The city of Dehradun – located on unconsolidated sediments (Doon gravels) underlain by Siwalik sediments in the broad intermontane depression known as the Doon valley within the Siwalik foreland basin of Garhwal Himalaya (Fig 1), has been chosen for this study.
The Doon valley is a crescent shaped, longitudinal, synclinal valley bounded on the north by the Main Boundary Thrust (MBT), where pre-tertiary rocks of the Lesser Himalayan zone override the tertiary rocks from the Siwalik Group. The southern margin of the Doon valley is marked by a sudden break in topography defined by the Himalayan Frontal Thrust (HFT), locally known as the Mohand Thrust where the rocks from the Siwalik Group are overriding the recent alluvial sediments towards the south. On the seismic hazard map of India, this area is located in Zone IV, the second highest category.
The understanding of geotechnical characteristics of the near surface material is of fundamental interest in seismic microzonation. Shear wave velocity is one of the most important parameters for soil response modelling. Shear wave velocity of the near surface soil at about 50 sites in the sub Himalayan mountain exit covering Doon fan deposits, were determined using multi-channel analysis of surface waves (MASW), a seismic technique. In accordance with the provisions of the National Earthquake Hazards Reduction Programme (NEHRP) and based on the average shear wave velocity of the upper 30 m of soil column, sites located on the north western, eastern and south eastern side of the Dehradun fan deposit have shear wave velocities greater than 360 m/s, thereby classifying them as soil class ‘C’ (360-760 m/s). Similarly, the sites in the fan are predominantly classified as class ‘D’ (180-360 m/s). However, some sites towards the south eastern side of the fan deposit have average shear wave velocities less than 180 m/s and could be classified as class ‘E’ (Fig 2).
The seismic hazard assessment carried out using the probabilistic technique for the north west Himalayan region shows peak ground acceleration of the order of 0.2 g for Dehradun city. The input motion derived from the strong motion data shows 0.05 g at the bed rock for the horizontal component of the Chamoli earthquake (M 6.8) data recorded at Tehri. The spectral acceleration shows the acceleration value in the range of 0.14 to 0.36 g for single storey buildings (10 Hz natural frequency) and 0.24 to 0.74 g for two storey buildings (5 Hz natural frequency) (Fig 3).
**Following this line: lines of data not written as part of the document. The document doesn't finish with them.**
/-- A journal copy in flight (R109 to R111): its window (first sequence and record count), how many records are
copied, whether the section header page has passed, the records dropped while it ran, the running CRC, and the
figures of its header page. -/
structure Copy where
  kind : CopyKind
  dump : Num
  first : Num
  count : Nat
  copied : Nat
  headerPassed : Bool
  drops : BitVec 32
  crc : BitVec 32
  mark : Num
  postEnd : Num
  postLost : BitVec 32
  postOverflow : BitVec 32
  began : Time
deriving DecidableEq, Repr

/-- A latch slot (R114, Table 6-4); the arrival time is the latched record's time field. -/
structure Slot where
  slotClass : Byte
  keepBad : Bool
  record : Option EventRecord
  aging : Option Time
  aged : Bool
  received : Bool
  checkError : Bool
deriving DecidableEq, Repr

/-- A journal (R103, Table 6-2) and its domain's 16 latch slots (R114).  `nextSequence` is absent when exhausted. -/
structure Journal where
  ring : List EventRecord
  nextSequence : Option Num
  intake : List EventRecord
  intakeStep : Bool
  holdOff : Bool
  mark : Option Num
  copier : Option Copy
  overwrites : Counter
  dropped : Counter
  overruns : Counter
  slots : Vector Slot 16
deriving DecidableEq, Repr

/-! ### Ports (chapter 9) -/

/-- A frame (R161) less its sync bytes, length and CRC.  `notice` says that the device made it as a notice (R164): the
reply to an unknown kind can have a kind of the notices' range (log 55), and only the notices are counted. -/
structure Frame where
  kind : Byte
  tag : Byte
  domain : Byte
  body : List Byte
  notice : Bool := false
deriving DecidableEq, Repr

/-- The receiver of a port (R160): RECEIVING holds the bytes of one frame so far. -/
inductive Receiver where
  | hunting
  | receiving (bytes : List Byte)
deriving DecidableEq, Repr

/-- A store page as read for a cursor READ (R154): its bytes, or absent when found unreadable. -/
structure PageRead where
  seq : Nat
  data : Option (List Byte)
deriving DecidableEq, Repr

/-- A request that completes later than it is taken (R163): a held CRASH (R105), a READ waiting for its store reads
(R172: the clamped count, whether it was clamped, and the bytes from `offset` up to `stop`), a CONFIG SAVE (R179). -/
inductive Processing where
  | crash (code : BitVec 32)
  | read (dump : Num) (index offset stop count : Nat) (adjusted : Bool) (pages : List PageRead)
  | configSave
deriving DecidableEq, Repr

/-- A port record (R160, Table 9-1).  `line` is the frame now on the line (R164). -/
structure Port where
  receiver : Receiver
  input : List Frame
  processing : Option Processing
  reserved : Nat
  output : List Frame
  line : Option Frame
  outgoingHold : Option (BitVec 16)
  peerHold : Option Time
  framesGood : Counter
  crcErrors : Counter
  oversizes : Counter
  truncated : Counter
  overruns : Counter
deriving DecidableEq, Repr

/-- The Service Port's view (R169). -/
inductive View where
  | auto
  | manual (d : Dom)
deriving DecidableEq, Repr

/-- The read cursor when open (R171). -/
structure Cursor where
  dump : Num
  index : Nat
  offset : Nat
deriving DecidableEq, Repr

/-- The fields of the port record that only the Service Port keeps (R160). -/
structure Service where
  holdOff : Bool
  noticesLost : Counter
  attached : Bool
  view : View
  autoDomain : Dom
  cursor : Option Cursor
  noticeTag : Byte
deriving DecidableEq, Repr

/-! ### Settings and start-up (chapter 10) -/

/-- The eight settings of a domain (R175, Table 10-2). -/
structure Settings where
  holdEnable : Bool
  holdWindow : Nat
  heartbeatTimeout : Nat
  freshness : Nat
  derate : Nat
  retry : Nat
  threshold : Nat
  autoArm : Bool
deriving DecidableEq, Repr

/-- A slot's programming: class and keep-bad (R114). -/
structure SlotProgram where
  slotClass : Byte
  keepBad : Bool
deriving DecidableEq, Repr

/-- The eight settings of a domain as an image's bytes hold them, each on/off setting a byte (R175, Table 10-2). -/
structure StoredSettings where
  holdEnable : Byte
  holdWindow : Nat
  heartbeatTimeout : Nat
  freshness : Nat
  derate : Nat
  retry : Nat
  threshold : Nat
  autoArm : Byte
deriving DecidableEq, Repr

/-- A slot's programming as an image's bytes hold it: class and keep-bad (R175). -/
structure StoredSlot where
  slotClass : Byte
  keepBad : Byte
deriving DecidableEq, Repr

/-- A configuration image (R175, Table 10-1): identity, retired list, and both domain blocks' settings and slot
programming, as its bytes hold them. -/
structure Image where
  serial : List Byte
  asset : List Byte
  retired : List RetiredEntry
  storedSettings : Two StoredSettings
  storedSlots : Two (List StoredSlot)
deriving DecidableEq, Repr

/-- The two kinds of save (R179). -/
inductive SaveKind where
  | config
  | store
deriving DecidableEq, Repr

/-- A save in flight and the image it writes (R179). -/
structure Save where
  kind : SaveKind
  image : Image
deriving DecidableEq, Repr

/-- What the configuration memory holds: 2,048 bytes, or a partly written image, whose check fails (R179). -/
inductive ConfigMemory where
  | bytes (contents : List Byte)
  | torn
deriving DecidableEq, Repr

/-- The running configuration less the slot programming (held in the slots) and the retired list (held in the
store), and the configuration memory's side (R175 to R179). -/
structure Configuration where
  memory : ConfigMemory
  serial : List Byte
  asset : List Byte
  settings : Two Settings
  stored : Image
  fault : Bool
  unsaved : Bool
  save : Option Save
  savePending : Bool
deriving DecidableEq, Repr

/-- The phases of start-up (R180): the scan and the rebuild end in one command. -/
inductive StartUp where
  | load | scan | finished
deriving DecidableEq, Repr

/-- A restart on its way (R163): accepted and its reply not yet sent, or its reply sent. -/
inductive RestartPhase where
  | none | replyWaiting | due
deriving DecidableEq, Repr

/-- The device. -/
structure State where
  /-- MODEL'S OWN: the commands waiting, first in first out -/
  pending : List Instr
  /-- MODEL'S OWN: the index of the next free value (Config) -/
  freeCount : Nat
  partTime : Time
  startUp : StartUp
  restart : RestartPhase
  powerGood : Two Bool
  domains : Two Domain
  plans : Two Plan
  admissions : Two (Option Admission)
  works : Two Work
  channels : Vector Channel 4
  lastPicked : Option Dom
  staging : Staging
  links : Two Link
  journals : Two Journal
  directory : Directory
  store : Store
  flash : Flash
  servicePort : Port
  platformPorts : Two Port
  service : Service
  config : Configuration
deriving DecidableEq, Repr

/-! ### Values after a hard reset -/

/-- The domain record after hard reset with the input levels sampled (R1, Table 1-1; R23). -/
def Domain.afterReset (p : PinLevels) : Domain :=
  { state := .disarmed, triggerTime := none, openDump := none, endCause := none, holdWindow := none
    holdEnable := none, holdLine := false, holdTimer := none, heartbeatTimer := none, wallTime := none
    fatalLevel := p.fatal, resetRequestLevel := p.resetRequest, missed := 0, late := 0, overflow := 0
    heldResets := 0, heartbeats := 0 }

/-- An idle channel (R57, Table 4-1). -/
def Channel.idle : Channel :=
  { state := .idle, job := none, retryLimit := 0, fetchPos := 0, hand := [], handled := 0, above := []
    holesAbove := [], failureRun := 0, crc := 0xFFFFFFFF#32, given := 0, passed := 0, ending := none }

/-- The link record after hard reset or restart, before any training (R79, Table 5-1). -/
def Link.afterReset : Link :=
  { state := .down, mode := .wide, widen := false, trainingExpiry := none, retryTimer := none
    positions := Vector.replicate 2 none, requests := [], lastGranted := 3, lockHolder := none
    designate := none, lockQueue := [], downshifts := 0, stayedUp := false, paritySeen := false
    shifted := false, abortSeen := false
    counters := { readsIssued := 0, disconnects := 0, noClaims := 0, stalls := 0, targetAborts := 0,
                  parityErrors := 0, retrains := 0 }
    issued := 0 }

/-- An unassigned, empty latch slot (R114, R120). -/
def Slot.unassigned : Slot :=
  { slotClass := 0, keepBad := false, record := none, aging := none, aged := false, received := false
    checkError := false }

/-- A journal after hard reset (R103, Table 6-2). -/
def Journal.afterReset : Journal :=
  { ring := [], nextSequence := some 1, intake := [], intakeStep := false, holdOff := false, mark := none
    copier := none, overwrites := 0, dropped := 0, overruns := 0, slots := Vector.replicate 16 Slot.unassigned }

/-- No work of the directory on an open dump. -/
def Work.empty : Work := { latchPage := none, manifest := none, manifestAsked := 0 }

/-- A port after hard reset, with nothing yet to send (R160, Table 9-1). -/
def Port.afterReset : Port :=
  { receiver := .hunting, input := [], processing := none, reserved := 0, output := [], line := none
    outgoingHold := none, peerHold := none, framesGood := 0, crcErrors := 0, oversizes := 0, truncated := 0
    overruns := 0 }

/-- The defaults of Table 10-2. -/
def Settings.default : Settings :=
  { holdEnable := true, holdWindow := 90, heartbeatTimeout := 30, freshness := 5, derate := 80, retry := 3
    threshold := 4, autoArm := true }

/-- The defaults of Table 10-2 as an image's bytes hold them. -/
def StoredSettings.default : StoredSettings :=
  { holdEnable := 1, holdWindow := 90, heartbeatTimeout := 30, freshness := 5, derate := 80, retry := 3
    threshold := 4, autoArm := 1 }

/-- The defaults image (R176): spaces, an empty retired list, default settings, every slot unassigned. -/
def Image.default : Image :=
  { serial := List.replicate 16 0x20#8, asset := List.replicate 32 0x20#8, retired := []
    storedSettings := ⟨StoredSettings.default, StoredSettings.default⟩
    storedSlots := ⟨List.replicate 16 ⟨0, 0⟩, List.replicate 16 ⟨0, 0⟩⟩ }

/-- The store while its block table is unknown (R144, log 33). -/
def Store.unknown : Store :=
  { blocks := [], pool := [], spares := [], dirty := [], retired := [], records := [], waits := [], programs := []
    reads := [], inFlight := Vector.replicate 8 none, programFailures := 0, eraseFailures := 0 }

/-- The frame of a HOLD the device sends (R161): tag 0, domain 0xFF, the count little-endian. -/
def Frame.hold (n : BitVec 16) : Frame :=
  { kind := 0x7F, tag := 0, domain := 0xFF, body := [n.setWidth 8, (n >>> 8).setWidth 8] }

/-- All three inputs of a domain low. -/
def PinLevels.low : PinLevels := { powerGood := false, fatal := false, resetRequest := false }

/-- The device right after a hard reset (R180) with every input low (log 5), an erased array (log 7) and a blank
configuration memory (log 6): start-up has begun with the configuration load, and each platform port has put its
HOLD(0) on the line (R120). -/
def State.reset : State :=
  { pending := [], freeCount := 0, partTime := 0, startUp := .load, restart := .none
    powerGood := ⟨false, false⟩
    domains := ⟨Domain.afterReset PinLevels.low, Domain.afterReset PinLevels.low⟩
    plans := ⟨{ entries := [], generation := 0 }, { entries := [], generation := 0 }⟩
    admissions := ⟨none, none⟩
    works := ⟨Work.empty, Work.empty⟩
    channels := Vector.replicate 4 Channel.idle
    lastPicked := none
    staging := { pages := [], requests := [] }
    links := ⟨Link.afterReset, Link.afterReset⟩
    journals := ⟨Journal.afterReset, Journal.afterReset⟩
    directory := { entries := [], nextNumber := 1, verify := none }
    store := Store.unknown
    flash := []
    servicePort := Port.afterReset
    platformPorts := ⟨{ Port.afterReset with line := some (Frame.hold 0) },
                      { Port.afterReset with line := some (Frame.hold 0) }⟩
    service := { holdOff := false, noticesLost := 0, attached := false, view := .auto, autoDomain := .a
                 cursor := none, noticeTag := 0 }
    config := { memory := .bytes (List.replicate 2048 0xFF#8), serial := Image.default.serial
                asset := Image.default.asset, settings := ⟨Settings.default, Settings.default⟩, stored := Image.default
                fault := false, unsaved := false, save := none, savePending := false } }

end Sys2Proof.Machine
end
The 1D site effects studied for the suite shows largest amplification of the ground motion near the eastern end of the city. In general, the amplification function of the ground motion decreases from north east to south west across the study area. This decreasing trend of the ground motion amplification is due to the increased depth of the bedrock and the subsequent increase in attenuation – i.e. deamplifcation.
However, the impedance contrast between the near surface material and the deeper bed rock of the north and the north western part are not generally present in the central part of the city. As a consequence, the amplification of the bedrock motion in the central part of the city is less than the amplification in the north-north western part and the south eastern part. Studies such as this will be useful in land use planning if one considers the one dimensional site effect while designing new engineering structures in the city.